In 1998, Brin and Page incorporated Google, Inc. with the initial domain name of "Googol", derived from a number that consists of one followed by one hundred zeros—representing the vast amount of data that the search engine was intended to explore. Following inception, Page appointed himself as CEO, while Brin, named Google's co-founder, served as Google's president. Writer Nicholas Carlson wrote in 2014:
“The pair's mission was 'to organize the world's information and make it universally accessible and useful.” With a US$1-million loan from friends and family, the inaugural team moved into a Mountain View office by the start of 2000. In 1999, Page experimented with smaller servers so Google could fit more into each square meter of the third-party warehouses the company rented for their servers. This eventually led to a search engine that ran much faster than Google's competitors at the time."
2001-2011
Before Silicon Valley's two most prominent investors, Kleiner Perkins and Sequoia Capital, agreed to invest a combined total of $50 million in Google, they applied pressure on Page to step down as CEO so that a more experienced leader could build a "world-class management team." Page eventually became amenable to the idea after meeting with other technology CEOs, including Steve Jobs and Intel's Andrew Grove. Eric Schmidt, who had been hired as Chairman of Google in March 2001, left his full-time position as the CEO of Novell to take the same role at Google in August of the same year, and Page moved aside to assume the President of Products role.
Under Schmidt's leadership, Google underwent a period of major growth and expansion, which included its initial public offering (IPO) on August 20, 2004. He always acted in consultation with Page and Brin when he embarked on initiatives such as the hiring of an executive team and the creation of a sales force management system. Page remained the boss at Google in the eyes of the employees, as he gave final approval on all new hires, and it was Page who provided the signature for the IPO, the latter making him a billionaire at the age of 30.

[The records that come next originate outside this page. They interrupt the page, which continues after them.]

-- ==== Sys2Proof/Machine/Memory.lean ====
section
/-!
DEFINITION. The store's bytes (R236): one list in canonical form, addresses strictly rising and no byte listed that an
unlisted address already reads as, which is 0, the value the store clear writes (R238).
-/
namespace Sys2Proof.Machine

/-- The byte at an address (R238: a word not written since the clear reads zero). -/
def memGet (a : Nat) : Memory → Byte
  | [] => 0
  | (k, b) :: t => if k = a then b else memGet a t

/-- A byte written: listed in its place, or unlisted where it is 0. -/
def memPut (a : Nat) (b : Byte) : Memory → Memory
  | [] => if b = 0 then [] else [(a, b)]
  | (k, c) :: t =>
    if k = a then (if b = 0 then t else (a, b) :: t)
    else if a < k then (if b = 0 then (k, c) :: t else (a, b) :: (k, c) :: t)
    else (k, c) :: memPut a b t

/-- Octets written from an address upward. -/
def memWrite (a : Nat) : List Byte → Memory → Memory
  | [], m => m
  | b :: t, m => memWrite (a + 1) t (memPut a b m)

/-- `n` octets read from an address upward. -/
def memRead (m : Memory) (a n : Nat) : List Byte := (List.range n).map (fun i => memGet (a + i) m)

/-- The canonical form: addresses strictly rising above `lo`, no zero byte listed. -/
def memWfFrom (lo : Nat) : Memory → Bool
  | [] => true
  | (k, b) :: t => decide (lo ≤ k) && b ≠ 0 && memWfFrom (k + 1) t

/-- The canonical form of the store. -/
def Memory.wf (m : Memory) : Bool := memWfFrom 0 m

end Sys2Proof.Machine
end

Page led the acquisition of Android for $50 million in 2005 to fulfill his ambition to place handheld computers in the possession of consumers so that they could access Google anywhere. The purchase was made without Schmidt's knowledge, but the CEO was not perturbed by the relatively small acquisition. Page became passionate about Android and spent large amounts of time with Android CEO and cofounder Andy Rubin. By September 2008, T-Mobile launched the G1, the first phone using Android software and, by 2010, 17.2% of the handset market consisted of Android sales, overtaking Apple for the first time. Android became the world's most popular mobile operating system shortly afterward.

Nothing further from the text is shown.